Top of Listed records

/-- The watches after an event of one lane: every watch has ended when the race has completed; else the lane's are these
and the other lanes' are kept (R28, R60). -/
def State.WatchesAre (s t : State) (l : Lane) (watch : PoolEnd → Option Nat) : Prop :=
  (s.race = .running → t.race = .complete → ∀ side m, (t.channel side m).watch = none)
    ∧ (¬ (s.race = .running ∧ t.race = .complete) →
        ∀ side, (t.channel side l).watch = watch side ∧ ∀ m, m ≠ l → t.channel side m = s.channel side m)

/-- The wall after a resolved wall of a running race, with its new arm time: the expected wall, else a new one (R75). -/
def LaneContext.wallAfter (p : Program) (index official : Nat) (c : LaneContext) : ExpectedWall :=
  { c.expected.getD ⟨index + 1, wallEnd (index + 1), 0, false, false⟩ with armTime := official + p.armDelay }

/-- An expected wall with its phase set against the clock (R73, R74). -/
def ExpectedWall.placed (now : Nat) (e : ExpectedWall) : ExpectedWall :=
  { e with armed := decide (e.armTime ≤ now), everArmed := e.everArmed || decide (e.armTime ≤ now) }

/-! ### What a close settles in a lane (R29) -/

/-- What stage 1 of a close settles: the collecting wall, if there is one. -/
def LaneContext.closeSettled (p : Program) (c : LaneContext) : Settlement :=
  match c.collecting with
  | some w => c.settledAt p w.index (recordOfWall p w).official
  | none => c.unsettled

/-- The leg records after a close: every leg still PENDING is UNJUDGED. -/
def LaneContext.closeLegs (p : Program) (c : LaneContext) : List LegRecord :=
  (c.closeSettled p).legs.mapIdx fun i r => if i + 2 ≤ p.legs ∧ r.verdict = .pending then ⟨.unjudged, none⟩ else r

/-- The causes a close adds to a lane, in their order: those of stage 1, the open later legs, and leg 1 when its start
watch is still set without a reaction. -/
def LaneContext.closeCauses (p : Program) (watch : PoolEnd → Option Nat) (c : LaneContext) : List Judgement :=
  (match c.collecting with
    | some w => (recordOfWall p w).causes
    | none => [])
    ++ (c.closeSettled p).causes
    ++ ((List.range (p.legs - 1)).filter fun i => (c.closeSettled p).legs[i]?.any fun r => r.verdict = .pending).map
        (fun i => Judgement.unjudged (i + 2))
    ++ (if (c.closeSettled p).watches watch .start = some 1 ∧ c.reaction = none then [.unjudged 1] else [])

/-- The reports of a close in one lane: WALL_NOTE, FINISH_NOTE and JUDGE_NOTEs as each applies. -/
def LaneContext.closeNotes (p : Program) (l : Lane) (watch : PoolEnd → Option Nat) (c : LaneContext) : List Report :=
  (match c.collecting with
    | some w =>
      [Report.wall l .close (recordOfWall p w)]
        ++ (if w.index = p.lengths then
            [.finish l .finished (recordOfWall p w).official true (c.final.map Final.time)]
          else [])
    | none => [])
    ++ judgeNotes l c.judgements (c.closeCauses p watch)

/-! ### Texts of the board (R166, R167) -/

/-- The code of a decimal digit. -/
def digitCode (n : Nat) : Nat := 48 + n % 10

/-- The eight codes of a time in hundredths, right-aligned: "S.hh", "SS.hh", "M:SS.hh" or "MM:SS.hh". -/
def timeCodes (h : Nat) : List Nat :=
  if h < 1000 then [32, 32, 32, 32, digitCode (h / 100), 46, digitCode (h / 10), digitCode h]
  else if h < 6000 then [32, 32, 32, digitCode (h / 1000), digitCode (h / 100), 46, digitCode (h / 10), digitCode h]
  else
    [if h < 60000 then 32 else digitCode (h / 60000), digitCode (h / 6000), 58, digitCode (h / 100 % 60 / 10),
      digitCode (h / 100 % 60), 46, digitCode (h / 10), digitCode h]

/-- The eight codes of the running clock in tenths, right-aligned: "M:SS.t" or "MM:SS.t". -/
def clockCodes (counts : Nat) : List Nat :=
  let t := counts / 1000
  [32, if t < 6000 then 32 else digitCode (t / 6000), digitCode (t / 600), 58, digitCode (t / 10 % 60 / 10),
    digitCode (t / 10 % 60), 46, digitCode t]

/-- The two codes of the place field: DQ, NS, NT, a place right-aligned, or blanks. -/
def placeCodes (c : LaneContext) (place : Option Nat) : List Nat :=
  match c.status, place with
  | .disqualified, _ => [68, 81]
  | .didNotStart, _ => [78, 83]
  | .noTime, _ => [78, 84]
  | _, some p => [if p < 10 then 32 else digitCode (p / 10), digitCode p]
  | _, none => [32, 32]

/-- The mark: "*" in colour 4 for a start or takeoff cause as the primary one, "?" in colour 4 for any other, else a
blank. -/
def markOf (c : LaneContext) : Cell :=
  match c.judgements.head? with
  | some j => if j.priority ≤ 3 then ⟨42, 4⟩ else ⟨63, 4⟩
  | none => ⟨32, 7⟩

/-- The eight codes of the time field: the final of a FINISHED lane, the last split of a SWIMMING one, else blanks. -/
def timeFieldCodes (c : LaneContext) : List Nat :=
  match c.status, c.final, c.resolved.getLast? with
  | .finished, some f, _ => timeCodes (f.time / 100)
  | .swimming, _, some r => timeCodes (r.official / 100)
  | _, _, _ => List.replicate 8 32

/-- The eight codes of the clock field at this moment. -/
def State.clockFieldCodes (s : State) : List Nat :=
  match s.clock.phase, s.board.freeze, (s.results.order.head?.bind fun l => (s.context l).final) with
  | .prestart, _, _ => [32, 32, 48, 58, 48, 48, 46, 48]
  | .running, some f, _ => timeCodes (f.final / 100)
  | .running, none, _ => clockCodes s.clock.value
  | .held, _, some f => timeCodes (f.time / 100)
  | _, _, _ => List.replicate 8 32

/-- The cell of a field at its offset, in colour 7. -/
def fieldCell (codes : List Nat) (offset : Nat) : Cell := ⟨BitVec.ofNat 7 (codes.getD offset 32), 7⟩

/-- A cell of a lane row after its auto fields have been written in the order place, mark, time (R165). -/
def Layout.autoCell (y : Layout) (c : LaneContext) (place : Option Nat) (x : Nat) (old : Cell) : Cell :=
  if y.timeCol ≤ x ∧ x < y.timeCol + 8 then fieldCell (timeFieldCodes c) (x - y.timeCol)
  else if x = y.markCol then markOf c
  else if y.placeCol ≤ x ∧ x < y.placeCol + 2 then fieldCell (placeCodes c place) (x - y.placeCol)
  else old

/-- The content of a frame of a display row: the memory row of the map, with the clock field over it in row 1 while the
clock row is ON (R167, R172). -/
def State.Shows (s : State) (d : Row) (content : CellRow) : Prop :=
  ∀ x : Fin 32, content[x] =
    if d = 1 ∧ s.board.layout.clockRow = true ∧ s.board.layout.clockCol ≤ x ∧ x < s.board.layout.clockCol + 8 then
      fieldCell s.clockFieldCodes (x - s.board.layout.clockCol)
    else s.board.cells[s.board.map[d]][x]

/-! ### What the board shows of an event of the race (R165, R168 to R170, R173) -/

/-- The lanes whose auto fields an event of the race writes: status, resolved walls, final time, primary cause or, in a lane
of the race, the place has changed (R165). -/
def State.autoChanged (s t : State) (l : Lane) : Bool :=
  (s.context l).status != (t.context l).status
    || (s.context l).resolved.length != (t.context l).resolved.length
    || (s.context l).final.map Final.time != (t.context l).final.map Final.time
    || (s.context l).judgements.head? != (t.context l).judgements.head?
    || (s.inRace l && s.results.places[l] != t.results.places[l])

/-- With lane rows ON the auto fields of these lanes show the contexts and places after the event; every other cell of board
memory is as before (R156, R165). -/
def State.AutoRows (s : State) (written : Lane → Bool) (t : State) : Prop :=
  (∀ (l : Lane) (x : Fin 32), t.board.cells[laneRow l][x] =
      if t.board.layout.laneRows = true ∧ written l = true then
        t.board.layout.autoCell (t.context l) t.results.places[l] x s.board.cells[laneRow l][x]
      else s.board.cells[laneRow l][x])
    ∧ t.board.cells[0] = s.board.cells[0] ∧ t.board.cells[1] = s.board.cells[1]

/-- A display row that shows another memory row after an event, or the row of a lane whose auto fields it writes. -/
def State.RowTouched (s : State) (written : Lane → Bool) (t : State) (d : Row) : Prop :=
  s.board.map[d] ≠ t.board.map[d]
    ∨ t.board.layout.laneRows = true ∧ ∃ l, written l = true ∧ s.board.map[d] = laneRow l

/-- The display rows marked, but for row 1. A row that shows another memory row after the event, or whose memory row has
changed, is dirty; under RESTART it may instead be the row being sent, whose frame has begun again with its content of now
(notes/assumptions/20.md).
A row that is not touched keeps its mark, and the frame on the chain goes on unless it is of a row that is (R169, R170,
R173). -/
def State.RowsMarked (s : State) (written : Lane → Bool) (t : State) : Prop :=
  (∀ d : Row, d ≠ 1 → s.board.map[d] ≠ t.board.map[d] ∨ s.board.cells[s.board.map[d]] ≠ t.board.cells[s.board.map[d]] →
      t.board.dirty[d] = true
        ∨ t.board.layout.policy = .restart ∧ t.board.chain = some ⟨.row d (t.rowContent d), 20, true⟩
          ∧ ∃ content left, s.board.chain = some ⟨.row d content, left, false⟩)
    ∧ (∀ d : Row, d ≠ 1 → ¬ s.RowTouched written t d → t.board.dirty[d] = s.board.dirty[d])
    ∧ (t.board.layout.policy = .hold
        ∨ (∀ d content left, s.board.chain = some ⟨.row d content, left, false⟩ → ¬ s.RowTouched written t d) →
      t.board.chain = s.board.chain)
    ∧ t.board.sinceRow1 = s.board.sinceRow1

/-- What marks display row 1: a change of clock phase, the start or the end of a freeze, and in a race that is over another
first lane of the result order (R170). -/
def State.MarksClockRow (s t : State) : Prop :=
  s.clock.phase ≠ t.clock.phase ∨ s.board.freeze ≠ t.board.freeze ∨ (s.board.spent = false ∧ t.board.spent = true)
    ∨ s.race.over = true ∧ t.race.over = true ∧ s.results.order.head? ≠ t.results.order.head?

/-- What an event that writes the auto fields of these lanes does to memory, map and marks. -/
def State.BoardShows (s : State) (written : Lane → Bool) (t : State) : Prop :=
  s.AutoRows written t
    ∧ (s.MapFits → t.MapFits ∧ s.RowsMarked written t
      ∧ (t.board.dirty[1] = true ↔ s.board.dirty[1] = true ∨ s.MarksClockRow t))

/-- A lane's first final time in RUNNING starts the freeze when the interval is above 0 and the spent flag clear (R168,
notes/assumptions/31.md). -/
def State.FreezeStarts (s t : State) : Prop :=
  s.race = .running ∧ 0 < s.board.layout.freezeSeconds ∧ s.board.spent = false
    ∧ ∃ l, (s.context l).final = none ∧ (t.context l).final ≠ none

/-- The freeze after an event of the race other than a start: one that starts holds that final and the end moment the
interval later, and the flag is spent; no other final touches it; and it ends when the race leaves its state (R168). -/
def State.FreezeFollows (s t : State) : Prop :=
  (t.race ≠ s.race → t.board.freeze = none)
    ∧ (s.FreezeStarts t → t.board.spent = true
      ∧ (t.race = s.race → ∀ l f, (s.context l).final = none → (t.context l).final = some f →
          t.board.freeze = some ⟨f.time, s.clock.value + s.board.layout.freezeSeconds * 10000⟩))
    ∧ (¬ s.FreezeStarts t → t.board.spent = s.board.spent ∧ (t.race = s.race → t.board.freeze = s.board.freeze))

/-- The board after an event of lanes: auto fields, map and marks as they follow from what has changed, and the freeze. -/
def State.BoardFollows (s t : State) : Prop := s.BoardShows (s.autoChanged t) t ∧ s.FreezeFollows t

/-! ### What a write of cells marks (R170, R173) -/

/-- A display row whose memory row differs after a write is dirty, unless what its frame carries has changed while it is
being sent under RESTART for the first time: that frame begins again with the new content, and the row is out of the dirty
set. The other rows keep their marks, and no other frame is touched (R170, R173, notes/assumptions/20.md). -/
def State.WriteMarks (s t : State) : Prop :=
  ∀ d : Row,
    (t.board.cells[s.board.map[d]] = s.board.cells[s.board.map[d]] → t.board.dirty[d] = s.board.dirty[d])
      ∧ (t.board.cells[s.board.map[d]] ≠ s.board.cells[s.board.map[d]] →
        (t.board.dirty[d] = false ↔ s.board.layout.policy = .restart ∧ t.rowContent d ≠ s.rowContent d
          ∧ ∃ content left, s.board.chain = some ⟨.row d content, left, false⟩))
      ∧ (t.board.cells[s.board.map[d]] ≠ s.board.cells[s.board.map[d]] → t.board.dirty[d] = false →
        t.board.chain = some ⟨.row d (t.rowContent d), 20, true⟩)
      ∧ ((∀ k : Row, t.board.dirty[k] = true ∨ t.board.cells[s.board.map[k]] = s.board.cells[s.board.map[k]]) →
        t.board.chain = s.board.chain ∧ t.board.sinceRow1 = s.board.sinceRow1)
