/-- AMEND TIME_WALL resolves the lane's earliest unresolved wall, in RUNNING the collecting wall or else the expected wall,
in COMPLETE the wall after the last resolved one, with the hand time as its official time and the pad time, backup
reference and press count of the collecting wall, if it is one; the final wall makes the lane FINISHED with a confirmed
final time, and in RUNNING any other wall gives the next wall's arm time. HAND_TIMED is added, the exchange of the wall is
judged, the leg it opens is settled (in this order by log entry 11), and an exchange wall never ARMED sets its watch.
WALL_NOTE, FINISH_NOTE, JUDGE_NOTEs, RANK_NOTE and RACE_NOTE as each applies. A running race completes exactly when every
lane of the race is then terminal and no wall is collecting. Ranking, place lamps, auto fields, display map, marked rows
and the freeze (log entry 31) follow. The amended flag is set and the referee code kept. A time not later than the last
official time or later than the clock is refused, and so is a lane that is out or has no unresolved wall. -/
def Obligations.WallsAreTimedByHand : Prop :=
  ∀ (s : State) (p : Program) (l : Lane) (code : Byte) (time : BitVec 32) (w : Option Nat),
    s.race = .running ∨ s.race = .complete → s.program = some p → p.inRace l = true →
    s.Takes ⟨kindAmend, [laneCode l, 3, code] ++ splitBytes time⟩ →
    (s.race = .running → w = match (s.context l).collecting, (s.context l).expected with
      | some c, _ => some c.index
      | none, some e => some e.index
      | none, none => none) →
    (s.race = .complete → w =
      if (s.context l).resolved.length < p.lengths then some ((s.context l).resolved.length + 1) else none) →
    ((s.context l).status = .disqualified ∨ (s.context l).status = .didNotStart ∨ w = none →
      exec (.amendTimeWall (laneCode l) code time) s = .next (s.replied kindAmend .badState []))
    ∧ ∀ n, (s.context l).status ≠ .disqualified → (s.context l).status ≠ .didNotStart → w = some n →
      (time.toNat ≤ (((s.context l).resolved.getLast?.map WallRecord.official).getD 0) ∨ s.clock.value < time.toNat →
        exec (.amendTimeWall (laneCode l) code time) s = .next (s.replied kindAmend .badValue []))
      ∧ ((((s.context l).resolved.getLast?.map WallRecord.official).getD 0) < time.toNat →
        time.toNat ≤ s.clock.value →
        ∃ t r, exec (.amendTimeWall (laneCode l) code time) s = .next t
          ∧ (t.context l).resolved = (s.context l).resolved ++ [r] ∧ (t.context l).collecting = none
          ∧ r.index = n ∧ r.side = wallEnd n ∧ r.official = time.toNat ∧ r.source = .hand ∧ r.disagree = false
          ∧ r.pad = (s.context l).collecting.bind CollectingWall.pad
          ∧ r.backup = (s.context l).collecting.bind (fun c => backupReference c.presses)
          ∧ r.presses = ((s.context l).collecting.map fun c => c.presses.length).getD 0
          ∧ (∃ j ∈ (t.context l).judgements, j.priority = 7)
          ∧ (n = p.lengths → (t.context l).status = .finished ∧ (t.context l).final = some ⟨time.toNat, true⟩)
          ∧ (n ≠ p.lengths → (t.context l).status = (s.context l).status ∧ (t.context l).final = (s.context l).final)
          ∧ (∀ x before armed unarmed, x = (s.context l).settledAt p n time.toNat →
              before = { s.context l with
                expected := if (s.context l).collecting = none then none else (s.context l).expected } →
              armed = (if s.race = .running ∧ n ≠ p.lengths then
                  p.watchesArmed s.clock.value (before.wallAfter p n time.toNat) (s.watches l)
                else s.watches l) →
              (∀ side, unarmed side = match (s.context l).collecting, (s.context l).expected, p.exchangeLeg n with
                | none, some e, some k =>
                  if s.race = .running ∧ e.everArmed = false ∧ side = e.side then some k else armed side
                | _, _, _ => armed side) →
              (s.context l).SettledFrom x [.handTimed n] (t.context l) ∧ s.WatchesAre t l (x.watches unarmed)
              ∧ (t.context l).expected = (if s.race = .running ∧ n ≠ p.lengths then
                  some ((before.wallAfter p n time.toNat).placed s.clock.value)
                else before.expected)
              ∧ t.link = (s.link.answered kindAmend .done
                  ([laneCode l, 3, (t.context l).status.code] ++ be8 n ++ be32 time.toNat)).reported
                    ([.wall l .hand r] ++ (if n = p.lengths then
                        [.finish l .finished time.toNat true ((s.context l).final.map Final.time)]
                      else [])
                    ++ judgeNotes l (s.context l).judgements (.handTimed n :: x.causes) ++ s.closingNotes t l))
          ∧ t.results.amend[l] = ⟨s.results.amend[l].code, true⟩
          ∧ s.CommandKeeps kindAmend .done
              ([laneCode l, 3, (t.context l).status.code] ++ be8 n ++ be32 time.toNat) t
          ∧ s.CompletionFollows t p ∧ s.RankingFollows t p l ∧ s.PortsButLamps t ∧ s.BoardFollows t
          ∧ (∀ m : Lane, m ≠ l → t.context m = s.context m ∧ t.results.amend[m] = s.results.amend[m])
          ∧ t.program = s.program ∧ t.log = s.log)
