/-! ### OnlyLane -/

/-- Nothing differs but what putting back one lane's work can change. -/
def State.OnlyLane (s t : State) : Prop :=
  t =
    { s with
      samplers := t.samplers,
      lanes := t.lanes,
      board := { s.board with cells := t.board.cells, dirty := t.board.dirty, chain := t.board.chain, sinceRow1 := t.board.sinceRow1, freeze := t.board.freeze, spent := t.board.spent },
      link := { s.link with queue := t.link.queue, summary := t.link.summary } }

theorem State.OnlyLane.refl (s : State) : s.OnlyLane s := rfl

theorem State.OnlyLane.trans {s t u : State} (h : s.OnlyLane t) (k : t.OnlyLane u) : s.OnlyLane u := by
  unfold State.OnlyLane at *
  rw [k, h]

theorem State.OnlyLane.foldl {α : Type} (f : State → α → State) (hf : ∀ (s : State) (a : α), s.OnlyLane (f s a)) (xs : List α)
    (s : State) : s.OnlyLane (xs.foldl f s) := by
  induction xs generalizing s with
  | nil => exact .refl s
  | cons a xs ih => exact (hf s a).trans (ih (f s a))

theorem State.OnlyLane.ite {c : Prop} [Decidable c] {s t u : State} (h : s.OnlyLane t) (k : s.OnlyLane u) :
    s.OnlyLane (if c then t else u) := by
  split
  · exact h
  · exact k

theorem State.OnlyLane.pending {s t : State} (h : s.OnlyLane t) : t.pending = s.pending := by rw [h]
theorem State.OnlyLane.resetHeld {s t : State} (h : s.OnlyLane t) : t.resetHeld = s.resetHeld := by rw [h]
theorem State.OnlyLane.program {s t : State} (h : s.OnlyLane t) : t.program = s.program := by rw [h]
theorem State.OnlyLane.race {s t : State} (h : s.OnlyLane t) : t.race = s.race := by rw [h]
theorem State.OnlyLane.source {s t : State} (h : s.OnlyLane t) : t.source = s.source := by rw [h]
theorem State.OnlyLane.overrun {s t : State} (h : s.OnlyLane t) : t.overrun = s.overrun := by rw [h]
theorem State.OnlyLane.startMark {s t : State} (h : s.OnlyLane t) : t.startMark = s.startMark := by rw [h]
theorem State.OnlyLane.clock {s t : State} (h : s.OnlyLane t) : t.clock = s.clock := by rw [h]
theorem State.OnlyLane.ports {s t : State} (h : s.OnlyLane t) : t.ports = s.ports := by rw [h]
theorem State.OnlyLane.zeroing {s t : State} (h : s.OnlyLane t) : t.zeroing = s.zeroing := by rw [h]
theorem State.OnlyLane.takeoffs {s t : State} (h : s.OnlyLane t) : t.takeoffs = s.takeoffs := by rw [h]
theorem State.OnlyLane.results {s t : State} (h : s.OnlyLane t) : t.results = s.results := by rw [h]
theorem State.OnlyLane.log {s t : State} (h : s.OnlyLane t) : t.log = s.log := by rw [h]
theorem State.OnlyLane.board_area {s t : State} (h : s.OnlyLane t) : t.board.area = s.board.area := by rw [h]
theorem State.OnlyLane.board_cursor {s t : State} (h : s.OnlyLane t) : t.board.cursor = s.board.cursor := by rw [h]
theorem State.OnlyLane.board_window {s t : State} (h : s.OnlyLane t) : t.board.window = s.board.window := by rw [h]
theorem State.OnlyLane.board_locks {s t : State} (h : s.OnlyLane t) : t.board.locks = s.board.locks := by rw [h]
theorem State.OnlyLane.board_clear {s t : State} (h : s.OnlyLane t) : t.board.clear = s.board.clear := by rw [h]
theorem State.OnlyLane.board_layout {s t : State} (h : s.OnlyLane t) : t.board.layout = s.board.layout := by rw [h]
theorem State.OnlyLane.board_map {s t : State} (h : s.OnlyLane t) : t.board.map = s.board.map := by rw [h]
theorem State.OnlyLane.board_mode {s t : State} (h : s.OnlyLane t) : t.board.mode = s.board.mode := by rw [h]
theorem State.OnlyLane.board_modeSlot {s t : State} (h : s.OnlyLane t) : t.board.modeSlot = s.board.modeSlot := by rw [h]
theorem State.OnlyLane.board_moduleSlot {s t : State} (h : s.OnlyLane t) : t.board.moduleSlot = s.board.moduleSlot := by rw [h]
theorem State.OnlyLane.board_rotation {s t : State} (h : s.OnlyLane t) : t.board.rotation = s.board.rotation := by rw [h]
theorem State.OnlyLane.link_speed {s t : State} (h : s.OnlyLane t) : t.link.speed = s.link.speed := by rw [h]
theorem State.OnlyLane.link_enables {s t : State} (h : s.OnlyLane t) : t.link.enables = s.link.enables := by rw [h]
theorem State.OnlyLane.link_rx {s t : State} (h : s.OnlyLane t) : t.link.rx = s.link.rx := by rw [h]
theorem State.OnlyLane.link_inbound {s t : State} (h : s.OnlyLane t) : t.link.inbound = s.link.inbound := by rw [h]
theorem State.OnlyLane.link_slot {s t : State} (h : s.OnlyLane t) : t.link.slot = s.link.slot := by rw [h]
theorem State.OnlyLane.link_line {s t : State} (h : s.OnlyLane t) : t.link.line = s.link.line := by rw [h]
theorem State.OnlyLane.link_checkFail {s t : State} (h : s.OnlyLane t) : t.link.checkFail = s.link.checkFail := by rw [h]
theorem State.OnlyLane.link_overrunCount {s t : State} (h : s.OnlyLane t) : t.link.overrunCount = s.link.overrunCount := by rw [h]
theorem State.OnlyLane.link_effect {s t : State} (h : s.OnlyLane t) : t.link.effect = s.link.effect := by rw [h]
theorem State.OnlyLane.link_effectDue {s t : State} (h : s.OnlyLane t) : t.link.effectDue = s.link.effectDue := by rw [h]

/-! ### OnlySampling -/

/-- Nothing differs but samplers, a zeroing in progress, takeoffs on their way and reports. -/
def State.OnlySampling (s t : State) : Prop :=
  t =
    { s with
      samplers := t.samplers,
      zeroing := t.zeroing,
      takeoffs := t.takeoffs,
      link := { s.link with queue := t.link.queue, summary := t.link.summary } }

theorem State.OnlySampling.refl (s : State) : s.OnlySampling s := rfl

theorem State.OnlySampling.trans {s t u : State} (h : s.OnlySampling t) (k : t.OnlySampling u) : s.OnlySampling u := by
  unfold State.OnlySampling at *
  rw [k, h]

theorem State.OnlySampling.foldl {α : Type} (f : State → α → State) (hf : ∀ (s : State) (a : α), s.OnlySampling (f s a)) (xs : List α)
    (s : State) : s.OnlySampling (xs.foldl f s) := by
  induction xs generalizing s with
  | nil => exact .refl s
  | cons a xs ih => exact (hf s a).trans (ih (f s a))

theorem State.OnlySampling.ite {c : Prop} [Decidable c] {s t u : State} (h : s.OnlySampling t) (k : s.OnlySampling u) :
    s.OnlySampling (if c then t else u) := by
  split
  · exact h
  · exact k

theorem State.OnlySampling.pending {s t : State} (h : s.OnlySampling t) : t.pending = s.pending := by rw [h]
theorem State.OnlySampling.resetHeld {s t : State} (h : s.OnlySampling t) : t.resetHeld = s.resetHeld := by rw [h]
theorem State.OnlySampling.program {s t : State} (h : s.OnlySampling t) : t.program = s.program := by rw [h]
theorem State.OnlySampling.race {s t : State} (h : s.OnlySampling t) : t.race = s.race := by rw [h]
theorem State.OnlySampling.source {s t : State} (h : s.OnlySampling t) : t.source = s.source := by rw [h]
theorem State.OnlySampling.overrun {s t : State} (h : s.OnlySampling t) : t.overrun = s.overrun := by rw [h]
theorem State.OnlySampling.startMark {s t : State} (h : s.OnlySampling t) : t.startMark = s.startMark := by rw [h]
theorem State.OnlySampling.clock {s t : State} (h : s.OnlySampling t) : t.clock = s.clock := by rw [h]
theorem State.OnlySampling.ports {s t : State} (h : s.OnlySampling t) : t.ports = s.ports := by rw [h]
theorem State.OnlySampling.lanes {s t : State} (h : s.OnlySampling t) : t.lanes = s.lanes := by rw [h]
theorem State.OnlySampling.results {s t : State} (h : s.OnlySampling t) : t.results = s.results := by rw [h]
theorem State.OnlySampling.log {s t : State} (h : s.OnlySampling t) : t.log = s.log := by rw [h]
theorem State.OnlySampling.board {s t : State} (h : s.OnlySampling t) : t.board = s.board := by rw [h]
theorem State.OnlySampling.link_speed {s t : State} (h : s.OnlySampling t) : t.link.speed = s.link.speed := by rw [h]
theorem State.OnlySampling.link_enables {s t : State} (h : s.OnlySampling t) : t.link.enables = s.link.enables := by rw [h]
theorem State.OnlySampling.link_rx {s t : State} (h : s.OnlySampling t) : t.link.rx = s.link.rx := by rw [h]
theorem State.OnlySampling.link_inbound {s t : State} (h : s.OnlySampling t) : t.link.inbound = s.link.inbound := by rw [h]
theorem State.OnlySampling.link_slot {s t : State} (h : s.OnlySampling t) : t.link.slot = s.link.slot := by rw [h]
theorem State.OnlySampling.link_line {s t : State} (h : s.OnlySampling t) : t.link.line = s.link.line := by rw [h]
theorem State.OnlySampling.link_checkFail {s t : State} (h : s.OnlySampling t) : t.link.checkFail = s.link.checkFail := by rw [h]
theorem State.OnlySampling.link_overrunCount {s t : State} (h : s.OnlySampling t) : t.link.overrunCount = s.link.overrunCount := by rw [h]
theorem State.OnlySampling.link_effect {s t : State} (h : s.OnlySampling t) : t.link.effect = s.link.effect := by rw [h]
theorem State.OnlySampling.link_effectDue {s t : State} (h : s.OnlySampling t) : t.link.effectDue = s.link.effectDue := by rw [h]

/-! ### OnlyRanking -/

/-- Nothing differs but what a re-rank can change. -/
def State.OnlyRanking (s t : State) : Prop :=
  t =
    { s with
      ports := t.ports,
      results := t.results,
      board := { s.board with cells := t.board.cells, dirty := t.board.dirty, chain := t.board.chain, sinceRow1 := t.board.sinceRow1, map := t.board.map },
      link := { s.link with queue := t.link.queue, summary := t.link.summary } }

theorem State.OnlyRanking.refl (s : State) : s.OnlyRanking s := rfl

theorem State.OnlyRanking.trans {s t u : State} (h : s.OnlyRanking t) (k : t.OnlyRanking u) : s.OnlyRanking u := by
  unfold State.OnlyRanking at *
  rw [k, h]

theorem State.OnlyRanking.foldl {α : Type} (f : State → α → State) (hf : ∀ (s : State) (a : α), s.OnlyRanking (f s a)) (xs : List α)
    (s : State) : s.OnlyRanking (xs.foldl f s) := by
  induction xs generalizing s with
  | nil => exact .refl s
  | cons a xs ih => exact (hf s a).trans (ih (f s a))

Bottom of Listed records

Exercise objective |
Above are the entries. Quote exactly the lines from the one bearing "s.OnlyLane t) : t.link.effect = s.link.effect" through the one bearing "s.OnlySampling t) : t.program".

Solution |
theorem State.OnlyLane.link_effect {s t : State} (h : s.OnlyLane t) : t.link.effect = s.link.effect := by rw [h]
theorem State.OnlyLane.link_effectDue {s t : State} (h : s.OnlyLane t) : t.link.effectDue = s.link.effectDue := by rw [h]

/-! ### OnlySampling -/

/-- Nothing differs but samplers, a zeroing in progress, takeoffs on their way and reports. -/
def State.OnlySampling (s t : State) : Prop :=
  t =
    { s with
      samplers := t.samplers,
      zeroing := t.zeroing,
      takeoffs := t.takeoffs,
      link := { s.link with queue := t.link.queue, summary := t.link.summary } }

theorem State.OnlySampling.refl (s : State) : s.OnlySampling s := rfl

theorem State.OnlySampling.trans {s t u : State} (h : s.OnlySampling t) (k : t.OnlySampling u) : s.OnlySampling u := by
  unfold State.OnlySampling at *
  rw [k, h]

theorem State.OnlySampling.foldl {α : Type} (f : State → α → State) (hf : ∀ (s : State) (a : α), s.OnlySampling (f s a)) (xs : List α)
    (s : State) : s.OnlySampling (xs.foldl f s) := by
  induction xs generalizing s with
  | nil => exact .refl s
  | cons a xs ih => exact (hf s a).trans (ih (f s a))

theorem State.OnlySampling.ite {c : Prop} [Decidable c] {s t u : State} (h : s.OnlySampling t) (k : s.OnlySampling u) :
    s.OnlySampling (if c then t else u) := by
  split
  · exact h
  · exact k

theorem State.OnlySampling.pending {s t : State} (h : s.OnlySampling t) : t.pending = s.pending := by rw [h]
theorem State.OnlySampling.resetHeld {s t : State} (h : s.OnlySampling t) : t.resetHeld = s.resetHeld := by rw [h]
theorem State.OnlySampling.program {s t : State} (h : s.OnlySampling t) : t.program = s.program := by rw [h]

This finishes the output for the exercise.